In the remaining 22 cases (34 per cent), the fighting essentially dissolved. While the conflicts were not resolved, the fighting gradually dissipated. In Guinea, for example, fighting by the Revolutionary United Front was supported by Liberia, but Guinea gradually persuaded both Liberia and Sierra Leone to end their support of the rebels, leading to a gradual decline in violence.

War prevention a collective responsibility

It is tempting to blame the current and still high levels of internal or intrastate wars on the inability of states to build conditions that serve the social, political, and economic welfare of their people. But those failures to achieve human security at the national level are heavily shaped by external factors, notably the creation of international economic and security conditions that shift benefits prominently toward dominant economic and military powers.

Thus war prevention, including the prevention of civil wars, is a collective international responsibility.
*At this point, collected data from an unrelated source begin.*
-- ==== Sys2Proof/Machine/TileS3.lean ====
section
/-!
DEFINITION. DMA, SEMR, DLD, DSTR and IPF of S3 (05 R112, R433; 08 R166; 10 R231, R234): checks, the bytes that move, the
conversion into wide sums, the add-on-write requests.
-/

namespace Sys2Proof.Machine

/-! ### The shape of a DMA -/

/-- What a DMA moves: source and destination rows, scale or side arrays, and the elements of one row. -/
structure DmaOp where
  ds : Desc
  dt : Desc
  xl : Nat
  aow : Bool

def DmaOp.of (x : Tile) (w : Nat) : DmaOp :=
  { ds := Desc.ofBits (x.getD (s3Ds w)), dt := Desc.ofBits (x.getD (s3Dt w)), xl := (x.getX (s3Xl w)).toNat,
    aow := bitOf w 33 }

/-- binary32 into a wide sum (R433). -/
def DmaOp.conv (o : DmaOp) : Bool := o.ds.fmt = 0 && (o.dt.fmt = 9 || o.dt.fmt = 10)

/-- Whether a scale or side array moves with the elements (R433). -/
def DmaOp.movesAux (o : DmaOp) : Bool := o.ds.fmt = o.dt.fmt && auxBytes o.ds.fmt 64 != 0

/-- Rows, source bytes per row, destination bytes per row. -/
def DmaOp.rows (o : DmaOp) : Nat := if o.xl = 0 then o.ds.rows else 1
def DmaOp.srcRow (o : DmaOp) : Nat := if o.xl = 0 then codeBytes o.ds.fmt o.ds.cols else o.xl
def wsWidth (c : BitVec 4) : Nat := if c = 9 then 64 else 128
def DmaOp.dstRow (o : DmaOp) : Nat := if o.conv then o.srcRow / 4 * (wsWidth o.dt.fmt / 8) else o.srcRow

/-- Elements moved, counted in the destination format. -/
def DmaOp.elems (o : DmaOp) : Nat := match Fmt.ofCode o.dt.fmt with
  | some f => o.rows * (o.dstRow * 8 / f.bits)
  | none => 0

/-- Bytes of the scale or side array at either end. -/
def DmaOp.auxLen (o : DmaOp) : Nat := if o.movesAux || o.conv then auxBytes o.dt.fmt o.elems else 0

def rowSegs (base stride n rows : Nat) : List (Nat × Nat) := (List.range rows).map fun i => (base + i * stride, n)

/-- Source and destination extents, as R103 checks them. -/
def DmaOp.srcExtents (o : DmaOp) : List (Nat × Nat) :=
  (o.ds.base, (o.rows - 1) * o.ds.stride + o.srcRow) :: (if o.auxLen = 0 then [] else [(o.ds.aux, o.auxLen)])
def DmaOp.dstExtents (o : DmaOp) : List (Nat × Nat) :=
  (o.dt.base, (o.rows - 1) * o.dt.stride + o.dstRow) :: (if o.auxLen = 0 then [] else [(o.dt.aux, o.auxLen)])

/-- The pairs of R433. -/
def DmaOp.pairOk (o : DmaOp) : Bool :=
  decide (o.ds.fmt.toNat < 12) && decide (o.dt.fmt.toNat < 12) &&
    (o.ds.fmt = o.dt.fmt || o.ds.fmt = 11 || o.dt.fmt = 11 || o.conv)

/-- Whether wide-sum lengths are whole blocks. -/
def DmaOp.wholeBlocks (o : DmaOp) : Bool :=
  let ws := fun (c : BitVec 4) => c = 9 || c = 10
  if o.conv then o.srcRow % 256 = 0
  else if ws o.ds.fmt && o.ds.fmt = o.dt.fmt then o.srcRow % (8 * wsWidth o.ds.fmt) = 0 else true

def DmaOp.spill (s : State) (t : Nat) (o : DmaOp) : Bool := s.inSpill t o.ds o.srcExtents || s.inSpill t o.dt o.dstExtents

/-! ### Checks (R103, Table 5.12) -/

/-- The bundles that IPF loads: first and count. -/
def ipfRange (x : Tile) (w : Nat) : Int × Nat :=
  ((x.pc.toNat : Int) + (BitVec.ofNat 31 (fld w 63 33)).toInt, (x.getX (s3Xl w)).toNat)

def State.dmaCheck (s : State) (t : Nat) (o : DmaOp) : Option Nat :=
  match [s.descCheck t o.ds o.srcExtents false true false, s.descCheck t o.dt o.dstExtents true true false].findSome? id with
  | some c => some c
  | none => firstCode [
      (decide (2 ^ 32 < o.xl), exMove), (decide (3 ≤ o.ds.space) || decide (3 ≤ o.dt.space), exMove), (!o.pairOk, exMove),
      (o.aow && (!(o.dt.fmt = 0 || o.dt.fmt = 9 || o.dt.fmt = 10) || !(o.ds.fmt = o.dt.fmt || o.conv) || o.dt.space != 1),
        exMove),
      (!o.wholeBlocks, exMove),
      (o.aow && s.inSpill t o.dt o.dstExtents, exMove)]

/-- Checks of SEMR, DLD, DSTR, IPF. -/
def State.s3OwnCheck (s : State) (t : Nat) (x : Tile) (w : Nat) : Option Nat :=
  let xl := (x.getX (s3Xl w)).toNat
  match opc w with
  | 0x04 => firstCode [(!s.semAllotted (s.tenantOf t) (fld w 45 33), exSema)]
  | 0x05 | 0x06 => firstCode [(decide (lsSize < xl + 32), exLsAddr), (xl % 32 != 0, exAlign)]
  | 0x07 =>
    let r := ipfRange x w
    firstCode [(decide (r.1 < 0) || decide (((s.part (s.partOf t)).imgLen : Int) < r.1 + (r.2 : Int)), exFetch)]
  | _ => none

/-! ### Effects -/

/-- One 64-element block converted against the fixed anchor of its side entry (R166). -/
def convBlock (w : Nat) (side : BitVec 128) (words : List Nat) : WsBlock :=
  wsConvert w (sideAnchor side) none (words.map fun x => f32 (BitVec.ofNat 32 x))

/-- The data and side bytes of a conversion. -/
def convData (w : Nat) (data side : List Byte) : List Byte × List Byte :=
  let bs := (chunks 256 data).zipIdx.map fun (d, i) =>
    convBlock w (BitVec.ofNat 128 (bytesToNat ((side.drop (16 * i)).take 16))) (peel 32 64 (bytesToNat d))
  (bs.flatMap (·.bytes), bs.flatMap fun b => natToBytes 16 b.side.toNat)

/-- The add-on-write requests of a DMA (R234). -/
def DmaOp.requests (s : State) (t : Nat) (o : DmaOp) (data side : List Byte) : List AowReq :=
  let v := s.tenantOf t
  let rows := (chunks o.dstRow data).zipIdx
  if o.dt.fmt = 0 then rows.flatMap fun (r, i) => s.aowPieces v r.length (o.dt.base + i * o.dt.stride) r
  else
    let w := wsWidth o.dt.fmt
    let per := o.dstRow / (8 * w)
    rows.flatMap fun (r, i) =>
      s.aowBlocks v w (o.dt.base + i * o.dt.stride) (o.dt.aux + 16 * per * i) r ((side.drop (16 * per * i)).take (16 * per))

/-- A DMA reports the elements of DT.FMT that it writes: an MX or wide-sum element with its scale or side entry as moved, or as it
stands at the destination (R201; where no Aperture maps that array, as with none, log 172). -/
def State.dmaReport (s : State) (t : Nat) (o : DmaOp) (data aux : List Byte) : State :=
  match Fmt.ofCode o.dt.fmt with
  | some .bytes => s
  | some f =>
    if !o.dt.le then s else
    let aux := if o.auxLen = 0 then s.standing t o.dt o.dt.aux (auxBytes o.dt.fmt o.elems) else aux
    s.reportTile t o.dt ((arrayVals f o.elems data aux).map (·, false))
  | none => s

/-- The effect of an executing DMA: data is read and, without add-on-write, written when it issues. -/
def State.dmaEffect (s : State) (t : Nat) (x : Tile) (w : Nat) : State :=
  let o := DmaOp.of x w
  let id := s.nextOp t
  let g := s.getAll t o.ds (rowSegs o.ds.base o.ds.stride o.srcRow o.rows)
  let a := if g.bad.isNone && o.auxLen != 0 then g.st.getBytes t o.ds o.ds.aux o.auxLen else ⟨[], none, g.st⟩
  match g.bad, a.bad with
  | some b, _ => (g.st.startOp t { kind := .dma, ec := s3Ec w, span := s3Span w }).trouble t b
  | none, some b => (a.st.startOp t { kind := .dma, ec := s3Ec w, span := s3Span w }).trouble t b
  | none, none =>
    let s := a.st
    let out := if o.conv then convData (wsWidth o.dt.fmt) g.bytes a.bytes else (g.bytes, a.bytes)
    let reqs := if o.aow then o.requests s t out.1 out.2 else []
    let s := s.startOp t { kind := .dma, ec := s3Ec w, span := s3Span w, reads := s.spans t o.ds o.srcExtents,
                           writes := s.spans t o.dt o.dstExtents, spill := o.spill s t, aow := reqs }
    let s := s.digest t id (out.1 ++ out.2) true
    if o.aow then s.dmaReport t o out.1 out.2 else
    let segs := ((chunks (max 1 o.dstRow) out.1).mapIdx fun i r => (o.dt.base + i * o.dt.stride, r)) ++ [(o.dt.aux, out.2)]
    let r := s.putAll t o.dt segs
    match r.1 with
    | some b => r.2.trouble t b
    | none => r.2.dmaReport t o out.1 out.2

/-- The 32 bytes of a descriptor register in the LS. -/
def lsDesc (a : Nat) : Desc := { Desc.ofBits 0 with base := a }

/-- Lines that a range of bundles covers. -/
def linesOf (first n : Nat) : List Nat :=
  if n = 0 then [] else (List.range ((first + n - 1) / 8 - first / 8 + 1)).map (first / 8 + ·)

/-- Lines asked for that are neither present nor on their way (R96). -/
def Tile.want (x : Tile) (ls : List Nat) : Tile :=
  { x with fetching := dedup (x.fetching ++ ls.filter fun l => (Sparse.find x.lines l).isNone) }

/-- The effect of SEMR: local at once, else a message on VL0 (R112). -/
def State.semrEffect (s : State) (t : Nat) (x : Tile) (w : Nat) : State :=
  let chip := (x.getX (s3Xl w)).truncate 14
  let k := fld w 45 33
  let n := fld w 51 46 + 1
  let v := s.tenantOf t
  let s := s.startOp t { kind := .semr, ec := s3Ec w }
  if chip = s.self then s.semAdd v k n else s.emit (.semr chip v (s.jobIdOf (s.partOf t)) k n)

def State.dldEffect (s : State) (t : Nat) (x : Tile) (w : Nat) : State :=
  let a := (x.getX (s3Xl w)).toNat
  let g := s.getBytes t (lsDesc a) a 32
  match g.bad with
  | some b => g.st.trouble t b
  | none => g.st.modTile t fun y => y.setD (s3Dt w) (BitVec.ofNat 256 (bytesToNat g.bytes))

def State.dstrEffect (s : State) (t : Nat) (x : Tile) (w : Nat) : State :=
  let a := (x.getX (s3Xl w)).toNat
  let r := s.putBytes t (lsDesc a) a (natToBytes 32 (x.getD (s3Ds w)).toNat)
  match r.1 with
  | some b => r.2.trouble t b
  | none => r.2

def State.ipfEffect (s : State) (t : Nat) (x : Tile) (w : Nat) : State :=
  let r := ipfRange x w
  s.modTile t fun y => y.want (linesOf r.1.toNat r.2)

end Sys2Proof.Machine
end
And a world in which 28 wars still rage, and in which the rapes of Luvungi are not an isolated horror, is a world that is not close to meeting its responsibility.

(From the Winter 2010 Ploughshares Monitor.)

Notes

[i] Kaufman, Stephen. 2010. Clinton – Rape of civilians was ‘horrific attack’. AllAfrica.Com, August 26. http://allafrica.com/stories/201008270260.html.

[ii] The Globe and Mail. 2010. Prosecute to help stop rape in Congo. Editorial, September 4. http://www.theglobeandmail.com/news/opinions/editorials/prosecute-to-help-stop-rape-in-congo/article1700260/?cmpid=rss1.

[iii] More information about the number of rapes and orphans can be found on the UNICEF website: http://www.unicef.org/infobycountry/drcongo.html.

[iv] Armed Conflicts Report 2009. http://www.ploughshares.ca/libraries/ACRText/ACR-TitlePage.html.

[v] Defining armed conflict. http://www.ploughshares.ca/libraries/ACRText/ACR-DefinitionArmedConflict.htm.

[vi] Ballentine, Karen & Heiko Nitzschke. 2005. The Political Economy of Civil War and Conflict Transformation. Berghof Research Center for Constructive Conflict Management. 2005. http://www.berghof-handbook.net/documents/publications/dialogue3_ballentine_nitzschke.pdf.

[vii] The total is more than 100 per cent because 12 conflicts involved a combination of types.